The Greek of Hebrews 2:2-4 says:

εἰ γὰρ ὁ δι’ ἀγγέλων λαληθεὶς λόγος ἐγένετο βέβαιος, καὶ πᾶσα παράβασις καὶ παρακοὴ ἔλαβεν ἔνδικον μισθαποδοσίαν

πῶς ἡμεῖς ἐκφευξόμεθα τηλικαύτης ἀμελήσαντες σωτηρίας; ἥτις ἀρχὴν λαβοῦσα λαλεῖσθαι διὰ τοῦ Κυρίου, ὑπὸ τῶν ἀκουσάντων εἰς ἡμᾶς ἐβεβαιώθη,

συνεπιμαρτυροῦντος τοῦ Θεοῦ σημείοις τε καὶ τέρασιν καὶ ποικίλαις δυνάμεσιν καὶ Πνεύματος Ἁγίου μερισμοῖς κατὰ τὴν αὐτοῦ θέλησιν.

The traditional interpretation of this passage (with interpolation):

For if the word spoken by angels (angels?) was stedfast, and every transgression and disobedience received a just recompence of reward;

How shall we escape, if we neglect so great salvation; which at the first began to be spoken by the Lord (Yeshua), and was confirmed unto us (the Christians) by them (Apostles) that heard him (Yeshua);

God also bearing them (Apostles) witness, both with signs and wonders, and with divers miracles, and gifts of the Holy Ghost, according to his own will?

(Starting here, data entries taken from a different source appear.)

-- ==== Sys2Proof/Machine/Arith.lean ====
section
/-!
DEFINITION. Addition, subtraction and logic on the accumulator (41_arithmetic_logical.md).
-/
namespace Sys2Proof.Machine

/-- ADC (R190, R192). -/
def adc (o : Source) (s : State) : Acc State := do
  let m ← o.load s s.wA
  pure ((s.advance o.length).applySum (adcSum s.flagD (s.accAt s.wA) m s.flagC))

/-- SBC (R191, R193). -/
def sbc (o : Source) (s : State) : Acc State := do
  let m ← o.load s s.wA
  pure ((s.advance o.length).applySum (sbcSum s.flagD (s.accAt s.wA) m s.flagC))

/-- A logical operation on the accumulator: the result is written and sets N and Z (R194 to R196). -/
def logic (f : (w : Nat) → BitVec w → BitVec w → BitVec w) (o : Source) (s : State) : Acc State := do
  let m ← o.load s s.wA
  let res := f s.wA.bits (s.accAt s.wA) m
  pure (((s.advance o.length).writeA res).setNZ res)

/-- AND (R194). -/
def andOp (o : Source) (s : State) : Acc State := logic (fun _ a m => a &&& m) o s

/-- ORA (R195). -/
def ora (o : Source) (s : State) : Acc State := logic (fun _ a m => a ||| m) o s

/-- EOR (R196). -/
def eor (o : Source) (s : State) : Acc State := logic (fun _ a m => a ^^^ m) o s

/-- `ORA (dp,X)` (R195, R144). -/
def execOraDpXInd (dp : Byte) (s : State) : Out := finish (ora (.mem (.dpXInd dp)) s)

/-- `ORA sr,S` (R195, R151). -/
def execOraSr (sr : Byte) (s : State) : Out := finish (ora (.mem (.sr sr)) s)

/-- `ORA dp` (R195, R140). -/
def execOraDp (dp : Byte) (s : State) : Out := finish (ora (.mem (.dp dp)) s)

/-- `ORA [dp]` (R195, R146). -/
def execOraDpIndLong (dp : Byte) (s : State) : Out := finish (ora (.mem (.dpIndLong dp)) s)

/-- `ORA #const` (R195, R132). -/
def execOraImm (imm : Imm) (s : State) : Out := finish (ora (.imm imm) s)

/-- `ORA abs` (R195, R133). -/
def execOraAbs (abs : Word) (s : State) : Out := finish (ora (.mem (.abs abs)) s)

/-- `ORA long` (R195, R137). -/
def execOraLong (long : Addr) (s : State) : Out := finish (ora (.mem (.long long)) s)

/-- `ORA (dp),Y` (R195, R145). -/
def execOraDpIndY (dp : Byte) (s : State) : Out := finish (ora (.mem (.dpIndY dp)) s)

/-- `ORA (dp)` (R195, R143). -/
def execOraDpInd (dp : Byte) (s : State) : Out := finish (ora (.mem (.dpInd dp)) s)

/-- `ORA (sr,S),Y` (R195, R152). -/
def execOraSrIndY (sr : Byte) (s : State) : Out := finish (ora (.mem (.srIndY sr)) s)

/-- `ORA dp,X` (R195, R141). -/
def execOraDpX (dp : Byte) (s : State) : Out := finish (ora (.mem (.dpX dp)) s)

/-- `ORA [dp],Y` (R195, R147). -/
def execOraDpIndLongY (dp : Byte) (s : State) : Out := finish (ora (.mem (.dpIndLongY dp)) s)

/-- `ORA abs,Y` (R195, R136). -/
def execOraAbsY (abs : Word) (s : State) : Out := finish (ora (.mem (.absY abs)) s)

/-- `ORA abs,X` (R195, R135). -/
def execOraAbsX (abs : Word) (s : State) : Out := finish (ora (.mem (.absX abs)) s)

/-- `ORA long,X` (R195, R139). -/
def execOraLongX (long : Addr) (s : State) : Out := finish (ora (.mem (.longX long)) s)

/-- `AND (dp,X)` (R194, R144). -/
def execAndDpXInd (dp : Byte) (s : State) : Out := finish (andOp (.mem (.dpXInd dp)) s)

/-- `AND sr,S` (R194, R151). -/
def execAndSr (sr : Byte) (s : State) : Out := finish (andOp (.mem (.sr sr)) s)

/-- `AND dp` (R194, R140). -/
def execAndDp (dp : Byte) (s : State) : Out := finish (andOp (.mem (.dp dp)) s)

/-- `AND [dp]` (R194, R146). -/
def execAndDpIndLong (dp : Byte) (s : State) : Out := finish (andOp (.mem (.dpIndLong dp)) s)

/-- `AND #const` (R194, R132). -/
def execAndImm (imm : Imm) (s : State) : Out := finish (andOp (.imm imm) s)

/-- `AND abs` (R194, R133). -/
def execAndAbs (abs : Word) (s : State) : Out := finish (andOp (.mem (.abs abs)) s)

/-- `AND long` (R194, R137). -/
def execAndLong (long : Addr) (s : State) : Out := finish (andOp (.mem (.long long)) s)

/-- `AND (dp),Y` (R194, R145). -/
def execAndDpIndY (dp : Byte) (s : State) : Out := finish (andOp (.mem (.dpIndY dp)) s)

/-- `AND (dp)` (R194, R143). -/
def execAndDpInd (dp : Byte) (s : State) : Out := finish (andOp (.mem (.dpInd dp)) s)

/-- `AND (sr,S),Y` (R194, R152). -/
def execAndSrIndY (sr : Byte) (s : State) : Out := finish (andOp (.mem (.srIndY sr)) s)

/-- `AND dp,X` (R194, R141). -/
def execAndDpX (dp : Byte) (s : State) : Out := finish (andOp (.mem (.dpX dp)) s)

/-- `AND [dp],Y` (R194, R147). -/
def execAndDpIndLongY (dp : Byte) (s : State) : Out := finish (andOp (.mem (.dpIndLongY dp)) s)

/-- `AND abs,Y` (R194, R136). -/
def execAndAbsY (abs : Word) (s : State) : Out := finish (andOp (.mem (.absY abs)) s)

/-- `AND abs,X` (R194, R135). -/
def execAndAbsX (abs : Word) (s : State) : Out := finish (andOp (.mem (.absX abs)) s)

/-- `AND long,X` (R194, R139). -/
def execAndLongX (long : Addr) (s : State) : Out := finish (andOp (.mem (.longX long)) s)

/-- `EOR (dp,X)` (R196, R144). -/
def execEorDpXInd (dp : Byte) (s : State) : Out := finish (eor (.mem (.dpXInd dp)) s)

/-- `EOR sr,S` (R196, R151). -/
def execEorSr (sr : Byte) (s : State) : Out := finish (eor (.mem (.sr sr)) s)

/-- `EOR dp` (R196, R140). -/
def execEorDp (dp : Byte) (s : State) : Out := finish (eor (.mem (.dp dp)) s)

/-- `EOR [dp]` (R196, R146). -/
def execEorDpIndLong (dp : Byte) (s : State) : Out := finish (eor (.mem (.dpIndLong dp)) s)

/-- `EOR #const` (R196, R132). -/
def execEorImm (imm : Imm) (s : State) : Out := finish (eor (.imm imm) s)

/-- `EOR abs` (R196, R133). -/
def execEorAbs (abs : Word) (s : State) : Out := finish (eor (.mem (.abs abs)) s)

/-- `EOR long` (R196, R137). -/
def execEorLong (long : Addr) (s : State) : Out := finish (eor (.mem (.long long)) s)

/-- `EOR (dp),Y` (R196, R145). -/
def execEorDpIndY (dp : Byte) (s : State) : Out := finish (eor (.mem (.dpIndY dp)) s)

/-- `EOR (dp)` (R196, R143). -/
def execEorDpInd (dp : Byte) (s : State) : Out := finish (eor (.mem (.dpInd dp)) s)

/-- `EOR (sr,S),Y` (R196, R152). -/
def execEorSrIndY (sr : Byte) (s : State) : Out := finish (eor (.mem (.srIndY sr)) s)

/-- `EOR dp,X` (R196, R141). -/
def execEorDpX (dp : Byte) (s : State) : Out := finish (eor (.mem (.dpX dp)) s)

/-- `EOR [dp],Y` (R196, R147). -/
def execEorDpIndLongY (dp : Byte) (s : State) : Out := finish (eor (.mem (.dpIndLongY dp)) s)

/-- `EOR abs,Y` (R196, R136). -/
def execEorAbsY (abs : Word) (s : State) : Out := finish (eor (.mem (.absY abs)) s)

/-- `EOR abs,X` (R196, R135). -/
def execEorAbsX (abs : Word) (s : State) : Out := finish (eor (.mem (.absX abs)) s)

/-- `EOR long,X` (R196, R139). -/
def execEorLongX (long : Addr) (s : State) : Out := finish (eor (.mem (.longX long)) s)

/-- `ADC (dp,X)` (R190, R144). -/
def execAdcDpXInd (dp : Byte) (s : State) : Out := finish (adc (.mem (.dpXInd dp)) s)

/-- `ADC sr,S` (R190, R151). -/
def execAdcSr (sr : Byte) (s : State) : Out := finish (adc (.mem (.sr sr)) s)

/-- `ADC dp` (R190, R140). -/
def execAdcDp (dp : Byte) (s : State) : Out := finish (adc (.mem (.dp dp)) s)

/-- `ADC [dp]` (R190, R146). -/
def execAdcDpIndLong (dp : Byte) (s : State) : Out := finish (adc (.mem (.dpIndLong dp)) s)

/-- `ADC #const` (R190, R132). -/
def execAdcImm (imm : Imm) (s : State) : Out := finish (adc (.imm imm) s)

/-- `ADC abs` (R190, R133). -/
def execAdcAbs (abs : Word) (s : State) : Out := finish (adc (.mem (.abs abs)) s)

/-- `ADC long` (R190, R137). -/
def execAdcLong (long : Addr) (s : State) : Out := finish (adc (.mem (.long long)) s)

/-- `ADC (dp),Y` (R190, R145). -/
def execAdcDpIndY (dp : Byte) (s : State) : Out := finish (adc (.mem (.dpIndY dp)) s)

/-- `ADC (dp)` (R190, R143). -/
def execAdcDpInd (dp : Byte) (s : State) : Out := finish (adc (.mem (.dpInd dp)) s)

/-- `ADC (sr,S),Y` (R190, R152). -/
def execAdcSrIndY (sr : Byte) (s : State) : Out := finish (adc (.mem (.srIndY sr)) s)

/-- `ADC dp,X` (R190, R141). -/
def execAdcDpX (dp : Byte) (s : State) : Out := finish (adc (.mem (.dpX dp)) s)

/-- `ADC [dp],Y` (R190, R147). -/
def execAdcDpIndLongY (dp : Byte) (s : State) : Out := finish (adc (.mem (.dpIndLongY dp)) s)

/-- `ADC abs,Y` (R190, R136). -/
def execAdcAbsY (abs : Word) (s : State) : Out := finish (adc (.mem (.absY abs)) s)

/-- `ADC abs,X` (R190, R135). -/
def execAdcAbsX (abs : Word) (s : State) : Out := finish (adc (.mem (.absX abs)) s)

/-- `ADC long,X` (R190, R139). -/
def execAdcLongX (long : Addr) (s : State) : Out := finish (adc (.mem (.longX long)) s)

/-- `SBC (dp,X)` (R191, R144). -/
def execSbcDpXInd (dp : Byte) (s : State) : Out := finish (sbc (.mem (.dpXInd dp)) s)

/-- `SBC sr,S` (R191, R151). -/
def execSbcSr (sr : Byte) (s : State) : Out := finish (sbc (.mem (.sr sr)) s)

/-- `SBC dp` (R191, R140). -/
def execSbcDp (dp : Byte) (s : State) : Out := finish (sbc (.mem (.dp dp)) s)

/-- `SBC [dp]` (R191, R146). -/
def execSbcDpIndLong (dp : Byte) (s : State) : Out := finish (sbc (.mem (.dpIndLong dp)) s)

/-- `SBC #const` (R191, R132). -/
def execSbcImm (imm : Imm) (s : State) : Out := finish (sbc (.imm imm) s)

/-- `SBC abs` (R191, R133). -/
def execSbcAbs (abs : Word) (s : State) : Out := finish (sbc (.mem (.abs abs)) s)

/-- `SBC long` (R191, R137). -/
def execSbcLong (long : Addr) (s : State) : Out := finish (sbc (.mem (.long long)) s)

/-- `SBC (dp),Y` (R191, R145). -/
def execSbcDpIndY (dp : Byte) (s : State) : Out := finish (sbc (.mem (.dpIndY dp)) s)

/-- `SBC (dp)` (R191, R143). -/
def execSbcDpInd (dp : Byte) (s : State) : Out := finish (sbc (.mem (.dpInd dp)) s)

/-- `SBC (sr,S),Y` (R191, R152). -/
def execSbcSrIndY (sr : Byte) (s : State) : Out := finish (sbc (.mem (.srIndY sr)) s)

/-- `SBC dp,X` (R191, R141). -/
def execSbcDpX (dp : Byte) (s : State) : Out := finish (sbc (.mem (.dpX dp)) s)

/-- `SBC [dp],Y` (R191, R147). -/
def execSbcDpIndLongY (dp : Byte) (s : State) : Out := finish (sbc (.mem (.dpIndLongY dp)) s)

/-- `SBC abs,Y` (R191, R136). -/
def execSbcAbsY (abs : Word) (s : State) : Out := finish (sbc (.mem (.absY abs)) s)

/-- `SBC abs,X` (R191, R135). -/
def execSbcAbsX (abs : Word) (s : State) : Out := finish (sbc (.mem (.absX abs)) s)

/-- `SBC long,X` (R191, R139). -/
def execSbcLongX (long : Addr) (s : State) : Out := finish (sbc (.mem (.longX long)) s)

end Sys2Proof.Machine
end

The KJV with my interpolation:

For if the word spoken by angels (messangers/prophets) was stedfast, and every transgression and disobedience received a just recompence of reward;

How shall we escape, if we neglect so great salvation; which at the first began to be spoken by the Lord (YHVH), and was confirmed unto us (the Jewish people) by them (messengers/prophets) that heard him (YHVH);

God also bearing them (the prophets) witness, both with signs and wonders, and with divers miracles, and gifts of the Holy Ghost, according to his own will?

Does anything about this text explicitly exclude Peter from being the author of Hebrews?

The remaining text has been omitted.